Glycated hemoglobin (Hb1Ac) is produced by the irreversible post-translational non-enzymatic interaction of the aldehyde group of glucose and other hexoses with the amino terminal valine of the hemoglobin β-chain (Chandalia and Krishnaswamy, 2002). Hb1Ac has been shown to be an everlasting approach for evaluating glycemic management and monitoring blood glucose levels. The majority of global studies found a significant strong correlation between Hb1Ac and mean glucose levels, and some studies confirmed that Hb1Ac can be utilized as a diagnostic marker in diabetes patients (Kostov and Blazhev, 2020). In the current study, the mean levels of Hb1Ac was found to be 7.7±0.88 and 5.5±0.62 in controls.

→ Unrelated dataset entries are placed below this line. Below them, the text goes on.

-- ==== Sys2Proof/Tests/Slice0.lean ====
section
/-! SUPPORT. Tests of the model: expected values from 95_test_vectors and from the encoding tables of
30_encoding, never from the model; and, for each statement with hypotheses, a state and operands that
meet all of them (`test_witness_…`). -/

namespace Sys2Proof.Tests

open Sys2Proof Sys2Proof.Machine

/-- One instance, as given. -/
def one (e : Engine) : State := { State.reset with self := e }

/-- The instance after reset, with its message state as given and BUF[0..CNT) zeros. -/
def engine (phase : Phase) (cnt : Fin 64) (total : BitVec 64) : Engine :=
  { Engine.afterReset 0 with phase := phase, cnt := cnt, total := total }

/-- One instance with that message state. -/
def inPhase (phase : Phase) (cnt : Fin 64) (total : BitVec 64) : State := one (engine phase cnt total)

/-- One instance right after reset whose command port holds these bytes, sent as one transmission. -/
def sent (bs : List Byte) : State :=
  one { Engine.afterReset 0 with cmdPort := sentBytes 7 bs }

/-- Two instances right after reset, and these inputs. -/
def two (inputs : List Event) : State := { State.platform 1 with inputs := inputs }

/-- Two instances, the first to move in Finalized with a command waiting; and these inputs. -/
def twoBusy (inputs : List Event) : State :=
  { two inputs with self := { engine .finalized 0 3 with cmdPort := sentBytes 7 [0x01] } }

/-- Two instances, the first to move with nothing at its port, the second right after reset but for this
port; and these inputs. -/
def laterBusy (port : List PortByte) (inputs : List Event) : State :=
  { two inputs with after := [{ Engine.afterReset 1 with cmdPort := port }] }

/-- The response bytes an outcome leaves being emitted by the instance to move. -/
def answer : Host.Outcome State Fault Refusal → Option (List Byte)
  | .next s => some s.self.rspPending
  | _ => none

/-- The response bytes the host has accepted from the instance to move. -/
def accepted : Host.Outcome State Fault Refusal → Option (List Byte)
  | .next s => some s.self.rspPort
  | _ => none

/-- PHASE, CNT, TOTAL and H of the instance to move. -/
def messageState : Host.Outcome State Fault Refusal → Option (Phase × Nat × Nat × HState)
  | .next s => some (s.self.phase, s.self.cnt.val, s.self.total.toNat, s.self.h)
  | _ => none

/-- The padded "abc" block of 95_test_vectors L2-W. -/
def abcBlock : Block :=
  ((((((Vector.replicate 64 0).set 0 0x61).set 1 0x62).set 2 0x63).set 3 0x80).set 63 0x18)

/-! ### WellFormed: an ill-formed term for each check -/

theorem test_update_too_long : (Instr.update (List.replicate (2 ^ 64) 0)).wf = false := by
  simp only [Instr.wf, lenFits, List.length_replicate]; decide

theorem test_hash_too_long : (Instr.hash (List.replicate (2 ^ 64) 0)).wf = false := by
  simp only [Instr.wf, lenFits, List.length_replicate]; decide

theorem test_longest_update_is_wf : (Instr.update (List.replicate (2 ^ 64 - 1) 0)).wf = true := by
  simp only [Instr.wf, lenFits, List.length_replicate]; decide

/-! ### Decoding: frames written out from 30_encoding R61 to R65 -/

theorem test_decode_init : decode [0b00000001] = .command .init [] := by decide

theorem test_decode_finalize : decode [0b00000011, 0x01] = .command .finalize [0x01] := by decide

theorem test_decode_update :
    decode [0b00000010, 0, 0, 0, 0, 0, 0, 0, 2, 0x68, 0x69, 0x03] =
      .command (.update [0x68, 0x69]) [0x03] := by decide

theorem test_decode_hash :
    decode [0b00000100, 0, 0, 0, 0, 0, 0, 0, 1, 0x80] = .command (.hash [0x80]) [] := by decide

/-- STATE is eight big-endian words, S[0] first, then the block's 64 bytes in order (R63). -/
theorem test_decode_compress :
    decode ([0b00000101] ++ (List.range 32).map (BitVec.ofNat 8) ++
        (List.range 64).map (fun k => BitVec.ofNat 8 (100 + k))) =
      .command (.compress
        ⟨0x00010203, 0x04050607, 0x08090a0b, 0x0c0d0e0f, 0x10111213, 0x14151617, 0x18191a1b,
          0x1c1d1e1f⟩ (Vector.ofFn (fun k : Fin 64 => BitVec.ofNat 8 (100 + k.val)))) [] := by
  decide +kernel

/-- A frame one byte short has no step yet, and a build without COMPRESS reserves 0x05 (R65, R66). -/
theorem test_decode_incomplete :
    decode [0b00000010, 0, 0, 0, 0, 0, 0, 0, 2, 0x68] = .incomplete ∧
      decode (0b00000101 :: List.replicate 95 0) = .incomplete ∧ decode [] = .incomplete ∧
      decodeWith false [0b00000101] = .reserved 0x05 := by decide +kernel

/-- LEN has no sign extension (R62): with its top bit set it is 2^63, and the frame has 2^63 + 9 bytes. -/
theorem test_decode_length_unsigned :
    decodeLength true [0x02, 0x80, 0, 0, 0, 0, 0, 0, 0] = .known (2 ^ 63 + 9) := by decide +kernel

/-! ### The table words, first instruction after reset -/

theorem test_table_words :
    decodeTableWord 8 0x01 = some .init ∧ decodeTableWord 8 0x02 = some (.update []) ∧
      decodeTableWord 8 0x03 = some .finalize ∧ decodeTableWord 8 0x04 = some (.hash []) ∧
      decodeTableWord 8 0x05 =
        some (.compress ⟨0, 0, 0, 0, 0, 0, 0, 0⟩ (Vector.replicate 64 0)) ∧
      decodeTableWord 8 0x00 = none ∧ decodeTableWord 8 0x06 = none := by decide +kernel

theorem test_table_words_run :
    accepted (step (State.reset.withFetchWord 8 0x01)) = some [0x00] ∧
      accepted (step (State.reset.withFetchWord 8 0x02)) = some [0x00] ∧
      (accepted (step (State.reset.withFetchWord 8 0x03))).map List.length = some 33 ∧
      (accepted (step (State.reset.withFetchWord 8 0x04))).map List.length = some 33 ∧
      (accepted (step (State.reset.withFetchWord 8 0x05))).map List.length = some 33 := by
  decide +kernel

/-! ### One command each, values of 95_test_vectors -/

/-- L2-I: INIT from Finalized with TOTAL 3. -/
theorem test_init_from_finalized :
    messageState (exec .init (inPhase .finalized 0 3)) = some (.empty, 0, 0, initialState) ∧
      answer (exec .init (inPhase .finalized 0 3)) = some [0x00] := by decide +kernel

/-- L2-U U3 and U1: 30 bytes, and the empty UPDATE, which still leaves Empty. -/
theorem test_update_short :
    messageState (exec (.update (List.replicate 30 0x61)) State.reset) =
        some (.accumulating, 30, 30, initialState) ∧
      messageState (exec (.update []) State.reset) = some (.accumulating, 0, 0, initialState) := by
  decide +kernel

/-- L2-U U7: the 65 bytes 00 … 40, one compression, one byte left. -/
theorem test_update_drains :
    messageState (exec (.update ((List.range 65).map (BitVec.ofNat 8))) State.reset) =
      some (.accumulating, 1, 65,
        ⟨0xfc99a2df, 0x88f42a7a, 0x7bb9d180, 0x33cdc6a2, 0x0256755f, 0x9d5b9a50, 0x44a9cc31,
          0x5abe84a7⟩) := by decide +kernel

/-- L2-F F1: FINALIZE right after reset returns the digest of the empty message. -/
theorem test_finalize_empty :
    answer (exec .finalize State.reset) = some [0x00,
      0xe3, 0xb0, 0xc4, 0x42, 0x98, 0xfc, 0x1c, 0x14, 0x9a, 0xfb, 0xf4, 0xc8, 0x99, 0x6f, 0xb9,
      0x24, 0x27, 0xae, 0x41, 0xe4, 0x64, 0x9b, 0x93, 0x4c, 0xa4, 0x95, 0x99, 0x1b, 0x78, 0x52,
      0xb8, 0x55] := by decide +kernel

/-- L2-F F4 and F6: a second FINALIZE and an UPDATE after it answer INVALID_STATE alone. -/
theorem test_invalid_state :
    answer (exec .finalize (inPhase .finalized 0 3)) = some [0x01] ∧
      answer (exec (.update []) (inPhase .finalized 0 3)) = some [0x01] ∧
      messageState (exec .finalize (inPhase .finalized 0 3)) =
        some (.finalized, 0, 3, initialState) := by decide +kernel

This study confirms both the studies strengths and limitations. The strength of this study was participants were recruited from Saudi community, followed diabetic subjects based on ADA criteria and reconfirmed T2DM patients based on FBG and Hb1Ac levels. The limitation of this study can be confirmed as low sample size and studies only rs5210 polymorphism without documenting any medication history in T2DM patients.

Conclusion

The KCNJ11 gene polymorphism rs5210 polymorphism was shown to be the sole source of allelic association in this study. There may be many explanations for this, but this study proposes that future studies be conducted in large cohorts and that rs5210 polymorphism should be explored globally to rule out the diagnostic marker for various types of diabetes from infants to adults. There should be regular updates to the meta-analysis in global studies with all the SNPs involved in KCNJ11 gene.

Declaration of Competing Interest

The authors declare that they have no known competing financial interests or personal relationships that could have appeared to influence the work reported in this paper.